Try it
Please repeat the lines below, exactly and only, from the one that holds "theorem isFinite_signMag (sign" through the one that holds "rw [abs_scaled]".

[Collected data entries]
::::
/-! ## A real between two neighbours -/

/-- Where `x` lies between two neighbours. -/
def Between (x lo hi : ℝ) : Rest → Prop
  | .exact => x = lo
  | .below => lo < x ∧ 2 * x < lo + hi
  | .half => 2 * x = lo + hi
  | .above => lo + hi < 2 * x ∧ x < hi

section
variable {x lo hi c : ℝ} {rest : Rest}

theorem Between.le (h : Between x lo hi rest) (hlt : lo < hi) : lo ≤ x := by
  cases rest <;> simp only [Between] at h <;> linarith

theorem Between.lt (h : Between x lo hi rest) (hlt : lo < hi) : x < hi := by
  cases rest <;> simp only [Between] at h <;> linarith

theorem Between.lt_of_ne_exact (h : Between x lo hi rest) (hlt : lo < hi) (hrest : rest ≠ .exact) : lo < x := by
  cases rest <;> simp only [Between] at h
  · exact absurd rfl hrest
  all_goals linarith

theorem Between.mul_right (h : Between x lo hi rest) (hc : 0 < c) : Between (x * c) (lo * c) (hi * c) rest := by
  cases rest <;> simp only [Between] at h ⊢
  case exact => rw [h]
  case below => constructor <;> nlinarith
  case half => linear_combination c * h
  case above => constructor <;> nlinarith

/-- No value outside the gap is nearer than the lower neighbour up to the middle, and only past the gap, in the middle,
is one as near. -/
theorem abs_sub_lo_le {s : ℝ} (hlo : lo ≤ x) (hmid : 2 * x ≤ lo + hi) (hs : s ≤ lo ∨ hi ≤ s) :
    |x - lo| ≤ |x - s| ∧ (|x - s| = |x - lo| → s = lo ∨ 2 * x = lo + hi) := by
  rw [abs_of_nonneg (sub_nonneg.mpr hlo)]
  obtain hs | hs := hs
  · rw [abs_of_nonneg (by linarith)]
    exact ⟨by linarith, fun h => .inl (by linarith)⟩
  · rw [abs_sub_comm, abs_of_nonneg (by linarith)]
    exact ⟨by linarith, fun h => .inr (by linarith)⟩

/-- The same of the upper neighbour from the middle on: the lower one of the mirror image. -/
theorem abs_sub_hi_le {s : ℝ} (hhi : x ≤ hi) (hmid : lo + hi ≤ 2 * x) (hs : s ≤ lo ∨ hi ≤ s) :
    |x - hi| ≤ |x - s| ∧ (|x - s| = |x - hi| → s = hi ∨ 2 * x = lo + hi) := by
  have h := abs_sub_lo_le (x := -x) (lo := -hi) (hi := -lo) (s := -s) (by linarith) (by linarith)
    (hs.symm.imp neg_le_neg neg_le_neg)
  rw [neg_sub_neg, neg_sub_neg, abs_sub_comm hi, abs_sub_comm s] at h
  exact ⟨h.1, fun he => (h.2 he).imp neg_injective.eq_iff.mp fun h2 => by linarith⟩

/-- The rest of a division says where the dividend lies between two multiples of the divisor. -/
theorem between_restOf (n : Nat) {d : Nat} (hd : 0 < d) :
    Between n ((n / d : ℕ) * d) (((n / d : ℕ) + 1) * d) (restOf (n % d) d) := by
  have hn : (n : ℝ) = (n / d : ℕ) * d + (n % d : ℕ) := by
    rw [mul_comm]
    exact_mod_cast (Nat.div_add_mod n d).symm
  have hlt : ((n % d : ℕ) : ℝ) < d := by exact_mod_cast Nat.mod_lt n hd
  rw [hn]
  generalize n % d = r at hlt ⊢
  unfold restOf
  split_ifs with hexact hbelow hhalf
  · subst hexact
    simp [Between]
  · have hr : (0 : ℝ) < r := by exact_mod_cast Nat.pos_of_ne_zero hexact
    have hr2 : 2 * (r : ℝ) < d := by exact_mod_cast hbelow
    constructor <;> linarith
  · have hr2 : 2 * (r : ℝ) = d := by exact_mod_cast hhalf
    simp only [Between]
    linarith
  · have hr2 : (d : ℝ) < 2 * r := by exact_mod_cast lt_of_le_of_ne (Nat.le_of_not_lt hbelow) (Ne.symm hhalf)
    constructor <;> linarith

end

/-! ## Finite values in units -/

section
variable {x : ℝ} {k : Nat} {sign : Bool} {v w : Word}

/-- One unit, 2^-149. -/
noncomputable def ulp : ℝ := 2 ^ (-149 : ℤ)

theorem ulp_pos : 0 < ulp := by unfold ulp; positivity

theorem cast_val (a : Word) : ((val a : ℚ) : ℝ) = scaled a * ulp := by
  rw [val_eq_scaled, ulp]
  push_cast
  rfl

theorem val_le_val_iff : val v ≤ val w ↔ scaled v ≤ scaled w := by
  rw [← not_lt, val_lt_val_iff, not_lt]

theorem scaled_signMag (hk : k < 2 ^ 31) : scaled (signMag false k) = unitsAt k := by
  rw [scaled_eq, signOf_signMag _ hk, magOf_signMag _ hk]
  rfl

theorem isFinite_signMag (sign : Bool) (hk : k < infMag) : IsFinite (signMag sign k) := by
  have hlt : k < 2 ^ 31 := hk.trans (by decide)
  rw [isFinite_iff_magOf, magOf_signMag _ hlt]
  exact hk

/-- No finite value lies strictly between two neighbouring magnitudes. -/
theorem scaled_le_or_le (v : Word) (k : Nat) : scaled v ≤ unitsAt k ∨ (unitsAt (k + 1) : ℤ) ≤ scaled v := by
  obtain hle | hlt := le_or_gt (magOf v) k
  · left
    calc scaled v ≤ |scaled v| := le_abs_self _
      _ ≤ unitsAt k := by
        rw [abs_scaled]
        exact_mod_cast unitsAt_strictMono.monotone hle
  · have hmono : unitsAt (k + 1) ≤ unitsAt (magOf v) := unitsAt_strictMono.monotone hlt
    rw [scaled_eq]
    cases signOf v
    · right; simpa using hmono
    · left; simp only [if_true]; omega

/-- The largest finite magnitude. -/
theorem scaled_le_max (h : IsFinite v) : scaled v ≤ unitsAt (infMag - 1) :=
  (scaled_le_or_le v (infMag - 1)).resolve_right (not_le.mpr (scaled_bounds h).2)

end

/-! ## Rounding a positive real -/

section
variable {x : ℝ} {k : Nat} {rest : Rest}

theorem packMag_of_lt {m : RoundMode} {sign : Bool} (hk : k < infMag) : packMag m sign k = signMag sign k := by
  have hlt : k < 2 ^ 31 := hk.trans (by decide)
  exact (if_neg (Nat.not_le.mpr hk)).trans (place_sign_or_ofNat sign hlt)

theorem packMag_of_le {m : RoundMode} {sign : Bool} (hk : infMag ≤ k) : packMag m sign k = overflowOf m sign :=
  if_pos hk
::::
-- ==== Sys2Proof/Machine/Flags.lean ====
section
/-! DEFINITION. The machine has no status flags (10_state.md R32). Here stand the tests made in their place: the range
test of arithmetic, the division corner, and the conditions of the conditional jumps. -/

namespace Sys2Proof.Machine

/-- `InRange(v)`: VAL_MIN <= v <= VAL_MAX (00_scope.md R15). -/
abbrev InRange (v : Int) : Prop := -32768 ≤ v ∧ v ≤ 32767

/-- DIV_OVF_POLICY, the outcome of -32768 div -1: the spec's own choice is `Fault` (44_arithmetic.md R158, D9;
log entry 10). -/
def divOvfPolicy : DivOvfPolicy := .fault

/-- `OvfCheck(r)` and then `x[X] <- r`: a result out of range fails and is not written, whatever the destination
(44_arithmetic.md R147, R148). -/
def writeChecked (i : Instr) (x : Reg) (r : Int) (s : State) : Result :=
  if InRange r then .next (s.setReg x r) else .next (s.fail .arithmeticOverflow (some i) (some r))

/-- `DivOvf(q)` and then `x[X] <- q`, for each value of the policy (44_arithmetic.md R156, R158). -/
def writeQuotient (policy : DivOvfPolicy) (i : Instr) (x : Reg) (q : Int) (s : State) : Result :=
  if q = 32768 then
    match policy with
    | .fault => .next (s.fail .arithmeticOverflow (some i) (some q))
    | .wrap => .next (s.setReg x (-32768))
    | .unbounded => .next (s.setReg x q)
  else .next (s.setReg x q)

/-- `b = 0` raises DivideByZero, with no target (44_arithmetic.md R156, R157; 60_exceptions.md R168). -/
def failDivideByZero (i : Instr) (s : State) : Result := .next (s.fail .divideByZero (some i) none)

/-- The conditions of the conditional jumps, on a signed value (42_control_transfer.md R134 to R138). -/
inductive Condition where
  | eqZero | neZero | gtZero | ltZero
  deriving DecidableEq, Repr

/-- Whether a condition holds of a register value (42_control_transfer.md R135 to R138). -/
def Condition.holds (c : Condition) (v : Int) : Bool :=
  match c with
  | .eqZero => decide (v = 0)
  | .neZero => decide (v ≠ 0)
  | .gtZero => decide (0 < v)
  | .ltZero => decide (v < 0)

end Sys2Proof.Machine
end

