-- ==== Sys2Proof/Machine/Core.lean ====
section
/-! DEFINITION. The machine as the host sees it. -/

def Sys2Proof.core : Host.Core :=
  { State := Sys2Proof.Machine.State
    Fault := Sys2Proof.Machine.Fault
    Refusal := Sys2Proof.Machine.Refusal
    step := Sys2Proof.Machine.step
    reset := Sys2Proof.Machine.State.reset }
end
::::
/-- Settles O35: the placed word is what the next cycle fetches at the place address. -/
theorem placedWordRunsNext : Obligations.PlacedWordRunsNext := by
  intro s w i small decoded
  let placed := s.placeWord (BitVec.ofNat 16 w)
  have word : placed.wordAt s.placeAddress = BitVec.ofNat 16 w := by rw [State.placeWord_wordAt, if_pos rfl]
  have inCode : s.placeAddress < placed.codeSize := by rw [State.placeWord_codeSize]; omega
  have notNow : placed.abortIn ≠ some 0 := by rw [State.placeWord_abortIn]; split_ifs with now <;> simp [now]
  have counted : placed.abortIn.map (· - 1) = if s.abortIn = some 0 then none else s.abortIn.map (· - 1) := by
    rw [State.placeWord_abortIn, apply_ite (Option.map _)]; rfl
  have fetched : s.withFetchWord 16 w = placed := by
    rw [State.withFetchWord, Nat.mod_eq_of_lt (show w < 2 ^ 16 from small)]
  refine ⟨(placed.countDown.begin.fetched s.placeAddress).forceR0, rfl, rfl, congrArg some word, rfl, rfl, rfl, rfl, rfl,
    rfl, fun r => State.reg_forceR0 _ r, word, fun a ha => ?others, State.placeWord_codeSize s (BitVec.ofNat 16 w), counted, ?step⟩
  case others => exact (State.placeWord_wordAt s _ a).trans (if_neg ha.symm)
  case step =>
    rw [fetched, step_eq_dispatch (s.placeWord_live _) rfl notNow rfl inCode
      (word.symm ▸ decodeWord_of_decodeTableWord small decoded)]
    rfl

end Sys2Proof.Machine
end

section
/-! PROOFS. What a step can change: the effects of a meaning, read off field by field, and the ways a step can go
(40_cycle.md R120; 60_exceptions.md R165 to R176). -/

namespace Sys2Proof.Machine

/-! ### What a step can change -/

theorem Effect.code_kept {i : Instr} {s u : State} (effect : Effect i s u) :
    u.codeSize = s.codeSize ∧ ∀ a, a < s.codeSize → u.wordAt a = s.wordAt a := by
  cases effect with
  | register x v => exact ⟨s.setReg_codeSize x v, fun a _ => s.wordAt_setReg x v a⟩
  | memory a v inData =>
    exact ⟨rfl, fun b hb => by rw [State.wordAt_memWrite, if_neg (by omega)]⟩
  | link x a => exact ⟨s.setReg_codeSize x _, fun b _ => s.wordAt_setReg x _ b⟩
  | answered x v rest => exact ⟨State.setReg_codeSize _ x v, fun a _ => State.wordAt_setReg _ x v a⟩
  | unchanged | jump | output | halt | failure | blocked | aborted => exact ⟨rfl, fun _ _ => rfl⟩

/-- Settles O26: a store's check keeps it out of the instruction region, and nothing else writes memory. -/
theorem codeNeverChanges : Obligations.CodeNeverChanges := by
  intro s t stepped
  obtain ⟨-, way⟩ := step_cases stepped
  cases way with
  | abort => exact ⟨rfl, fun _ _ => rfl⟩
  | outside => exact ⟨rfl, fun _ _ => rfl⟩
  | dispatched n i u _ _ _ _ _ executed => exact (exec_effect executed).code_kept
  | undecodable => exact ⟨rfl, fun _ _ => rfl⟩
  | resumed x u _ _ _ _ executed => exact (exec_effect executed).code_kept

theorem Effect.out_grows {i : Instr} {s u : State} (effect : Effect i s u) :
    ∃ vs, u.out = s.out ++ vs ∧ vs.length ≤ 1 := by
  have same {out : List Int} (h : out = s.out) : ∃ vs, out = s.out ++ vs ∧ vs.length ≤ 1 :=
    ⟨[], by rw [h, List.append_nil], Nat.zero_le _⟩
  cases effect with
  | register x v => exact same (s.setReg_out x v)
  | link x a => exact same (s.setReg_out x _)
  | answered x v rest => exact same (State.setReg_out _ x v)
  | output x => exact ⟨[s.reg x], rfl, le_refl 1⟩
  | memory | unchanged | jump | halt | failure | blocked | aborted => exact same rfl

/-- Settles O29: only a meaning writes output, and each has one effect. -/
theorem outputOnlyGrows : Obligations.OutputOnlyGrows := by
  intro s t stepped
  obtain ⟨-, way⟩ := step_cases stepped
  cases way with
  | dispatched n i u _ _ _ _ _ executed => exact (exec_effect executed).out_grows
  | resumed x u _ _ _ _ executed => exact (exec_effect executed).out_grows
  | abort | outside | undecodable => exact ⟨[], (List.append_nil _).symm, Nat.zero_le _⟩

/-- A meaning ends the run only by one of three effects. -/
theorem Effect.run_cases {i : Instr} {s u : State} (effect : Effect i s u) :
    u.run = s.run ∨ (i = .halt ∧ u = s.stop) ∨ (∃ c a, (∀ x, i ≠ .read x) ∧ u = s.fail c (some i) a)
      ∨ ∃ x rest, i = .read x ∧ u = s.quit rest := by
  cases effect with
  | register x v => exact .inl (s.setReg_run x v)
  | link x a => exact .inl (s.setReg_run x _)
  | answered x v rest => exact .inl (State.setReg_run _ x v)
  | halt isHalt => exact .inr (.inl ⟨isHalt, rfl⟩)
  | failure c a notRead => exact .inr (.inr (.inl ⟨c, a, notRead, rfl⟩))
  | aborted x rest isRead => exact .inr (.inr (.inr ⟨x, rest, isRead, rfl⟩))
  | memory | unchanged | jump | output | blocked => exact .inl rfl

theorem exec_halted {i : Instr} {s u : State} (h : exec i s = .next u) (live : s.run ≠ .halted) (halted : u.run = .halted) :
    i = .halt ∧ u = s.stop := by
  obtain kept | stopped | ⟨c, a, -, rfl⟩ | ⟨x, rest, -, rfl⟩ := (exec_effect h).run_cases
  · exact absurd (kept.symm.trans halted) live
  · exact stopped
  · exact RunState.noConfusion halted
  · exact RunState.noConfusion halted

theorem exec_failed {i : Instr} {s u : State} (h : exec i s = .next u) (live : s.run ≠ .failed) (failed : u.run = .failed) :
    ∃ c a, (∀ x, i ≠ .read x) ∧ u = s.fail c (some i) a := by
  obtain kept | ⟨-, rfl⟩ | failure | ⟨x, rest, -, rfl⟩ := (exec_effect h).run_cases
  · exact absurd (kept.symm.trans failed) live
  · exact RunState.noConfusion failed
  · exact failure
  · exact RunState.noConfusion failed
::::
Exercise output
theorem isFinite_signMag (sign : Bool) (hk : k < infMag) : IsFinite (signMag sign k) := by
  have hlt : k < 2 ^ 31 := hk.trans (by decide)
  rw [isFinite_iff_magOf, magOf_signMag _ hlt]
  exact hk

/-- No finite value lies strictly between two neighbouring magnitudes. -/
theorem scaled_le_or_le (v : Word) (k : Nat) : scaled v ≤ unitsAt k ∨ (unitsAt (k + 1) : ℤ) ≤ scaled v := by
  obtain hle | hlt := le_or_gt (magOf v) k
  · left
    calc scaled v ≤ |scaled v| := le_abs_self _
      _ ≤ unitsAt k := by
        rw [abs_scaled]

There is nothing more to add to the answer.